Im Vergleich zu allen anderen Lebensbereichen müssten Schulen am längsten geöffnet bleiben, heißt es nun im KMK-Beschluss vom Freitag. Sie forderten in dem Zusammenhang, dass Lehrkräfte im Präsenzunterricht Vorrang bei der Impfkampagne* bekommen. Das ist an Grundschulen zwar bereits der Fall, aber nicht an weiterführenden Schulen.

Schul-Öffnung trotz Corona: Kultusminister stellen 7-Tage-Inzidenz in Frage

Die KMK forderte allerdings auch eine Prüfung, ob bei Schulschließungs-Entscheidungen weiterhin vor allem die 7-Tage-Inzidenz ausschlaggebend sein soll. Die Begründung: Wenn Kinder und Jugendliche nun überall massiv getestet werden, werden automatisch mehr Fälle gefunden - und dadurch steigen auch die Inzidenzwerte. Auch weil die Quote der geimpften Bevölkerung und des pädagogischen Personals steige, müsse der Inzidenzwert anders betrachtet werden.
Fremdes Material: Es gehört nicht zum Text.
-- ==== Sys2Proof/Tests/Slice0.lean ====
section
/-! SUPPORT. The model's own tests. Expected results are those of 95_test_vectors.md (the id stands in each docstring)
or are worked out by hand from the rule named. Then, for every statement with hypotheses, a witness that meets them. -/

namespace Sys2Proof.Tests

open Sys2Proof.Machine

/-! ### Small states -/

/-- `s` with PC at `pc` and the word `w` stored there. -/
def placed (pc w : Nat) (s : State) : State := (s.setPc (BitVec.ofNat 16 pc)).withFetchWord 16 w

/-- `s` with the word `w` stored at 0x200, where PC is. -/
def prog (w : Nat) (s : State) : State := placed 0x200 w s

/-- `s` with some bytes of memory. -/
def poke (a : Nat) (bs : List Byte) (s : State) : State := s.setMem (storeBytes s.config s.mem a bs)

/-- Construction with one choice of the quirk profile. -/
def profile (edge : SpriteEdge) (src : ShiftSource) (ovf : IndexOverflow) : State :=
  State.construct { Config.default with spriteEdge := edge, shiftSource := src, indexOverflow := ovf }

/-- Construction with a random source that answers the bytes `bs` first. -/
def sourced (bs : List Byte) : State :=
  State.construct { Config.default with random := { supplied := bs, seed := 0 } }

/-- One step answers a next state, and it is as `p` says. -/
def steps (s : State) (p : State → Bool) : Bool :=
  match step s with
  | .next t => p t
  | .fault _ => false
  | .refused _ => false

/-- One step changes the latch to this fault and changes nothing else. -/
def faults (s : State) (k : FaultKind) (op pc : Nat) (depth : Nat) : Bool :=
  steps s (fun t => t == s.setFault
    (some { kind := k, opcode := BitVec.ofNat 16 op, pc := BitVec.ofNat 16 pc, depth := BitVec.ofNat 8 depth }))

/-- The cells of row `y` that are on. -/
def rowOn (s : State) (y : Nat) : List Nat := (List.range 64).filter (fun x => cell s.fb y x)

/-! ### Well-formedness: each check refuses an ill-formed term -/

theorem test_register_sixteen_is_refused : regOk 16 = false := by decide
theorem test_n_sixteen_is_refused : nOk 16 = false := by decide
theorem test_nn_256_is_refused : nnOk 256 = false := by decide
theorem test_nnn_4096_is_refused : nnnOk 4096 = false := by decide
theorem test_empty_image_is_refused : imageOk [] = false := by decide
theorem test_image_of_3585_bytes_is_refused : imageOk (List.replicate 3585 0) = false := by
  unfold imageOk
  rw [List.length_replicate]
  rfl

/-! ### Decoding, word by word from the encodings of spec/opcode_table.json -/

theorem test_decode_control :
    decodeTableWord 16 0b0000_0000_1110_1110 = some .ret ∧
    decodeTableWord 16 0b0001_0010_0011_0100 = some (.jpNnn 0x234) ∧
    decodeTableWord 16 0b0010_1010_1011_1100 = some (.callNnn 0xABC) ∧
    decodeTableWord 16 0b1011_1111_0000_0001 = some (.jpV0Nnn 0xF01) := by decide

theorem test_decode_skips :
    decodeTableWord 16 0b0011_0001_1000_0010 = some (.seVxNn 1 0x82) ∧
    decodeTableWord 16 0b0100_1110_0111_1101 = some (.sneVxNn 0xE 0x7D) ∧
    decodeTableWord 16 0b0101_0011_1100_0000 = some (.seVxVy 3 0xC) ∧
    decodeTableWord 16 0b1001_0101_1010_0000 = some (.sneVxVy 5 0xA) := by decide

theorem test_decode_loads :
    decodeTableWord 16 0b0110_1010_1001_1101 = some (.ldVxNn 0xA 0x9D) ∧
    decodeTableWord 16 0b0111_0110_0000_1111 = some (.addVxNn 6 0x0F) ∧
    decodeTableWord 16 0b1000_0001_0010_0000 = some (.ldVxVy 1 2) := by decide

theorem test_decode_alu :
    decodeTableWord 16 0b1000_0001_0010_0001 = some (.orVxVy 1 2) ∧
    decodeTableWord 16 0b1000_0011_0100_0010 = some (.andVxVy 3 4) ∧
    decodeTableWord 16 0b1000_0101_0110_0011 = some (.xorVxVy 5 6) ∧
    decodeTableWord 16 0b1000_1010_1011_0100 = some (.addVxVy 0xA 0xB) ∧
    decodeTableWord 16 0b1000_0111_1000_0101 = some (.subVxVy 7 8) ∧
    decodeTableWord 16 0b1000_1001_1100_0110 = some (.shrVxVy 9 0xC) ∧
    decodeTableWord 16 0b1000_1101_1110_0111 = some (.subnVxVy 0xD 0xE) ∧
    decodeTableWord 16 0b1000_1111_0000_1110 = some (.shlVxVy 0xF 0) := by decide

theorem test_decode_index_memory :
    decodeTableWord 16 0b1010_0101_0000_1010 = some (.ldINnn 0x50A) ∧
    decodeTableWord 16 0b1111_0001_0001_1110 = some (.addIVx 1) ∧
    decodeTableWord 16 0b1111_0010_0010_1001 = some (.ldFVx 2) ∧
    decodeTableWord 16 0b1111_0011_0011_0011 = some (.ldBVx 3) ∧
    decodeTableWord 16 0b1111_0100_0101_0101 = some (.ldMemVx 4) ∧
    decodeTableWord 16 0b1111_0101_0110_0101 = some (.ldVxMem 5) := by decide

theorem test_decode_random_display :
    decodeTableWord 16 0b1100_0111_1010_0101 = some (.rndVxNn 7 0xA5) ∧
    decodeTableWord 16 0b0000_0000_1110_0000 = some .cls ∧
    decodeTableWord 16 0b1101_0001_0010_0101 = some (.drwVxVyN 1 2 5) := by decide

theorem test_decode_keypad_timers :
    decodeTableWord 16 0b1110_1000_1001_1110 = some (.skpVx 8) ∧
    decodeTableWord 16 0b1110_1001_1010_0001 = some (.sknpVx 9) ∧
    decodeTableWord 16 0b1111_1010_0000_1010 = some (.ldVxK 0xA) ∧
    decodeTableWord 16 0b1111_1011_0000_0111 = some (.ldVxDt 0xB) ∧
    decodeTableWord 16 0b1111_1100_0001_0101 = some (.ldDtVx 0xC) ∧
    decodeTableWord 16 0b1111_1101_0001_1000 = some (.ldStVx 0xD) := by decide
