/-- Ticks that write pc in the other ways of R26: a jump with offset, a return, a key wait. -/
theorem witness_pc_writes : (regs (word 0xBFFF) [(0, 0xFF)]).Inv ∧ (∃ t, tick (regs (word 0xBFFF) [(0, 0xFF)]) = .ok t) ∧
    (withStack (word 0x00EE) 16 15 0xFFF).Inv ∧ (∃ t, tick (withStack (word 0x00EE) 16 15 0xFFF) = .ok t) ∧
    (word 0xF30A).Inv ∧ ∃ t, tick (word 0xF30A) = .ok t :=
  ⟨⟨by decide, by decide, by decide⟩, ⟨_, rfl⟩, ⟨by decide, by decide, by decide⟩, ⟨_, rfl⟩,
   ⟨by decide, by decide, by decide⟩, ⟨_, rfl⟩⟩

/-- Parked at 0x200, and at the last address the fetch reaches. -/
theorem witness_parked : (word 0x1200).parked ∧
    ({ State.reset.storeBytes 0xFFD [0x1F, 0xFD] with pc := 0xFFD } : State).parked :=
  ⟨⟨0x200, by decide, by decide, by decide⟩, ⟨0xFFD, by decide, by decide, by decide⟩⟩

end Sys2Proof.Tests
end

section
/-! The state after reset (10_state.md R40), read item by item; then what `construct` leaves. -/

namespace Sys2Proof.Machine

/-! ### Reads of the state after reset -/

@[simp] theorem State.reset_byte (a : Nat) : State.reset.byte a = resetByte a := rfl

@[simp] theorem State.reset_reg (j : Reg) : State.reset.reg j = 0 := Vector.getElem_replicate _

@[simp] theorem State.reset_stack (k : StackIndex) : State.reset.stack[k] = 0 := Vector.getElem_replicate _

@[simp] theorem State.reset_pixel (px : Column) (py : Row) : State.reset.pixel px py = false := Display.get_clear px py

end Sys2Proof.Machine

namespace Sys2Proof.Claims

open Sys2Proof.Machine

/-! ### The reset core -/

theorem isResetCore_reset : isResetCore State.reset := by
  refine ⟨fun a ha => ?font, fun a ha _ => ?zeros, State.reset_reg, rfl, rfl, rfl, State.reset_stack, rfl, rfl,
    State.reset_pixel⟩
  case font => rw [State.reset_byte, resetByte_font ha]
  case zeros => rw [State.reset_byte, resetByte_zero ha]

/-- R40's table speaks of the core alone: the host's side is free (log entry 9). -/
theorem isResetCore.withHost {t : State} (h : isResetCore t) (host : HostSide) : isResetCore { t with host := host } := h

/-- Settles O55: `construct` leaves the state after reset beside the host's own side, and that state meets every row of
R40's table. -/
theorem constructLeavesTheResetState : Obligations.ConstructLeavesTheResetState :=
  ⟨font_length.1, isResetCore_reset, fun s => ⟨_, rfl, isResetCore_reset.withHost s.host⟩⟩

end Sys2Proof.Claims
end

section
/-! The opcode's fields as numbers (30_encoding.md R83, R84): each is a run of the opcode's bits, read unsigned. -/

namespace Sys2Proof

open Sys2Proof.Machine

/-! ### Fields as numbers -/

@[simp] theorem fieldNNN_toNat (op : Word) : (fieldNNN op).toNat = op.toNat % 2 ^ 12 := BitVec.toNat_ofNat ..

@[simp] theorem fieldNN_toNat (op : Word) : (fieldNN op).toNat = op.toNat % 2 ^ 8 := BitVec.toNat_ofNat ..

@[simp] theorem fieldN_val (op : Word) : (fieldN op).val = op.toNat % 2 ^ 4 := rfl

@[simp] theorem fieldX_val (op : Word) : (fieldX op).val = op.toNat / 2 ^ 8 % 2 ^ 4 := rfl

@[simp] theorem fieldY_val (op : Word) : (fieldY op).val = op.toNat / 2 ^ 4 % 2 ^ 4 := rfl

/-- Twelve bits fit a word, so widening an address keeps its value. -/
@[simp] theorem addrWord_toNat (nnn : Addr) : (addrWord nnn).toNat = nnn.toNat :=
  BitVec.toNat_ofNat .. |>.trans (Nat.mod_eq_of_lt (nnn.isLt.trans (by decide)))

/-- Bits hi:lo of a word as arithmetic, the form the field lemmas above have. -/
theorem extractLsb_toNat_eq_div_mod (op : Word) (hi lo : Nat) :
    (op.extractLsb hi lo).toNat = op.toNat / 2 ^ lo % 2 ^ (hi - lo + 1) := by
  rw [BitVec.extractLsb_toNat, Nat.shiftRight_eq_div_pow]

/-- The low bits of a word are a remainder. -/
theorem extractLsb_zero_toNat (op : Word) (hi : Nat) : (op.extractLsb hi 0).toNat = op.toNat % 2 ^ (hi + 1) := by
  rw [extractLsb_toNat_eq_div_mod, Nat.pow_zero, Nat.div_one, Nat.sub_zero]

end Sys2Proof

namespace Sys2Proof.Claims

open Sys2Proof.Machine

/-! ### Fields and opcode bits -/

/-- Settles O6: each field and the bits it is taken from are the same quotient and remainder of the opcode, and an NNN
fits a word. -/
theorem fieldsAreTheOpcodeBits : Obligations.FieldsAreTheOpcodeBits := by
  intro op
  refine ⟨?nnn, ?nn, ?n, ?x, ?y, addrWord_toNat _⟩
  case nnn => rw [fieldNNN_toNat, extractLsb_zero_toNat]
  case nn => rw [fieldNN_toNat, extractLsb_zero_toNat]
  case n => rw [fieldN_val, extractLsb_zero_toNat]
  case x => rw [fieldX_val, extractLsb_toNat_eq_div_mod]
  case y => rw [fieldY_val, extractLsb_toNat_eq_div_mod]

end Sys2Proof.Claims
end

section
/-! A tick, stage by stage: fetch, decode, execute (40_execution_cycle.md R110 to R114). -/

namespace Sys2Proof.Machine

/-! ### Fetch -/

theorem fetch_of_inside {s : State} (h : s.pc.toNat + 1 < Config.memSize) :
    fetch s = .ok (wordOfBytes (s.byte s.pc.toNat) (s.byte (s.pc.toNat + 1))) := by
  rw [fetch_eq, if_pos h]

theorem fetch_of_outside {s : State} (h : Config.memSize ≤ s.pc.toNat + 1) : fetch s = .error .outOfBounds := by
  rw [fetch_eq, if_neg (Nat.not_lt.mpr h)]

theorem fetch_succeeds_iff {s : State} : (∃ op, fetch s = .ok op) ↔ s.pc.toNat + 1 < Config.memSize := by
  refine ⟨fun ⟨op, hf⟩ => ?_, fun h => ⟨_, fetch_of_inside h⟩⟩
  by_contra hout
  rw [fetch_of_outside (Nat.not_lt.mp hout)] at hf
  cases hf

theorem fetch_error_outOfBounds {s : State} {e : Fault} (h : fetch s = .error e) : e = .outOfBounds := by
  rw [fetch_eq] at h
  split at h
  · cases h
  · exact (Except.error.inj h).symm

/-! ### A tick, by the stage at which it ends -/

theorem tick_of_fetch_error {s : State} {e : Fault} (hf : fetch s = .error e) : tick s = .err e s := by
  rw [tick, hf]

theorem tick_of_decode_error {s : State} {op : Word} {d : DecodeError} (hf : fetch s = .ok op)
    (hd : decodeWord op = .error d) : tick s = .err .invalidOpcode s.advancePc := by
  simp only [tick, hf, hd]

theorem tick_of_decode_ok {s : State} {op : Word} {i : Instr} (hf : fetch s = .ok op) (hd : decodeWord op = .ok i) :
    tick s = execute i s.advancePc := by
  simp only [tick, hf, hd]

end Sys2Proof.Machine

namespace Sys2Proof.Claims

open Sys2Proof.Machine

/-- Settles O9: the bound on pc decides whether the fetch fails, and with both bytes inside memory decode decides the
rest. -/
theorem fetchChecksBothBytesThenAdvancesPc : Obligations.FetchChecksBothBytesThenAdvancesPc := by
  intro s
  refine ⟨fun hout => ?outside, fun hin => ?inside, ?bound⟩
  case outside => exact tick_of_fetch_error (fetch_of_outside hout)
  case inside =>
    have hf := fetch_of_inside hin
    exact ⟨_, wordOfBytes_toNat _ _, hf, fun _ => tick_of_decode_ok hf, fun _ => tick_of_decode_error hf⟩
  case bound =>
    rw [fetch_succeeds_iff, Config.memSize]
    omega

end Sys2Proof.Claims
end

section
/-! When an instruction raises which error (60_exceptions.md R230). -/

namespace Sys2Proof.Machine

/-! ### The instructions that check first -/

/-- A range check fails when there is a byte to touch and the last one lies outside memory. -/
theorem checkRange_fault_iff_last {a n : Nat} {s : State} {e : Fault} :
    checkRange a n (.next s) = .fault e ↔ e = .outOfBounds ∧ 1 ≤ n ∧ Config.memSize ≤ a + n - 1 := by
  rw [checkRange_fault_iff, and_comm]
  exact and_congr_right fun _ => by omega

theorem execRet_fault_iff {s : State} {e : Fault} : execRet s = .fault e ↔ e = .stackFault ∧ s.sp.val = 0 := by
  rw [← State.pop_error_iff]
  unfold execRet raise
  split <;> simp_all

theorem execCall_fault_iff {nnn : Addr} {s : State} {e : Fault} :
    execCall nnn s = .fault e ↔ e = .stackFault ∧ s.sp.val = 16 := by
  rw [← State.push_error_iff (w := s.pc)]
  unfold execCall raise
  split <;> simp_all

/-- The form of the instructions with a number operand (45_timers_keys.md R210, 43_index_memory.md R183): check the
number, then change the state. -/
def onDigit (n : Nat) (v : Byte) (done : Fin n → State) : Result :=
  match digit n v with
  | .ok d => .next (done d)
  | .error e => raise e

theorem execSkp_eq (x : Reg) (s : State) : execSkp x s = onDigit 16 (s.reg x) (fun k => s.skipIf (s.keyDown k)) := by
  unfold execSkp onDigit
  cases digit 16 (s.reg x) <;> rfl

theorem execSknp_eq (x : Reg) (s : State) :
    execSknp x s = onDigit 16 (s.reg x) (fun k => s.skipIf (!s.keyDown k)) := by
  unfold execSknp onDigit
  cases digit 16 (s.reg x) <;> rfl

theorem execLdF_eq (x : Reg) (s : State) : execLdF x s = onDigit 16 (s.reg x) (fun d => s.setI (glyphAddr d)) := by
  unfold execLdF onDigit
  cases digit 16 (s.reg x) <;> rfl

theorem onDigit_fault_iff {n : Nat} {v : Byte} {done : Fin n → State} {e : Fault} :
    onDigit n v done = .fault e ↔ e = .outOfBounds ∧ n ≤ v.toNat := by
  rw [← digit_error_iff, onDigit]
  split <;> simp_all [raise]

theorem onDigit_next_iff {n : Nat} {v : Byte} {done : Fin n → State} {t : State} :
    onDigit n v done = .next t ↔ ∃ d, v.toNat = d.val ∧ done d = t := by
  simp only [← digit_ok_iff, onDigit]
  split <;> simp_all [raise]

end Sys2Proof.Machine

namespace Sys2Proof.Claims

open Sys2Proof.Machine

/-- Each instruction raises exactly the error, and exactly in the states, that R230's table gives it. -/
theorem exec_fault_iff {i : Instr} {s : State} {e : Fault} : exec i s = .fault e ↔ raises i s e := by
  cases i with
  | sys nnn => exact ⟨fun h => (Host.Outcome.fault.inj h).symm, fun h => congrArg Host.Outcome.fault h.symm⟩
  | ret => exact execRet_fault_iff
  | call nnn => exact execCall_fault_iff
  | skp x => rw [exec, execSkp_eq, onDigit_fault_iff]; rfl
  | sknp x => rw [exec, execSknp_eq, onDigit_fault_iff]; rfl
  | ldF x => rw [exec, execLdF_eq, onDigit_fault_iff]; rfl
  | drw x y n => simp only [exec, execDrw, raises, checkRange_fault_iff_last, State.ea, Nat.add_zero]
  | ldB x => simp [exec, execLdB, raises, checkRange_fault_iff_last, State.ea]
  | ldMemVx x => simp [exec, execLdMemVx, raises, checkRange_fault_iff_last, State.ea]
  | ldVxMem x => simp [exec, execLdVxMem, raises, checkRange_fault_iff_last, State.ea]
  | _ => exact ⟨nofun, False.elim⟩

end Sys2Proof.Claims
end

section
/-! The illegal words of 30_encoding.md R96 are the words that decode to no executable instruction. -/

namespace Sys2Proof.Claims

open Sys2Proof.Machine

/-! ### Executable answers of the decoder -/

/-- The decoder answers an instruction that a tick can execute: any but SYS (41_control_flow.md R131). -/
def executable (r : Except DecodeError Instr) : Prop := ∃ i, r = .ok i ∧ ∀ nnn, i ≠ .sys nnn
Die KMK warnte in dem Zusammenhang vor einer Stigmatisierung der Schüler:innen. „Testungen sind ein ganz wichtiger Baustein, um Schulen offen zu halten“, sagte die KMK-Vorsitzende Ernst. Man betrachte das Infektionsgeschehen „mit Sorge“. Kinder und Jugendliche seien jedoch nicht der Motor des Geschehens.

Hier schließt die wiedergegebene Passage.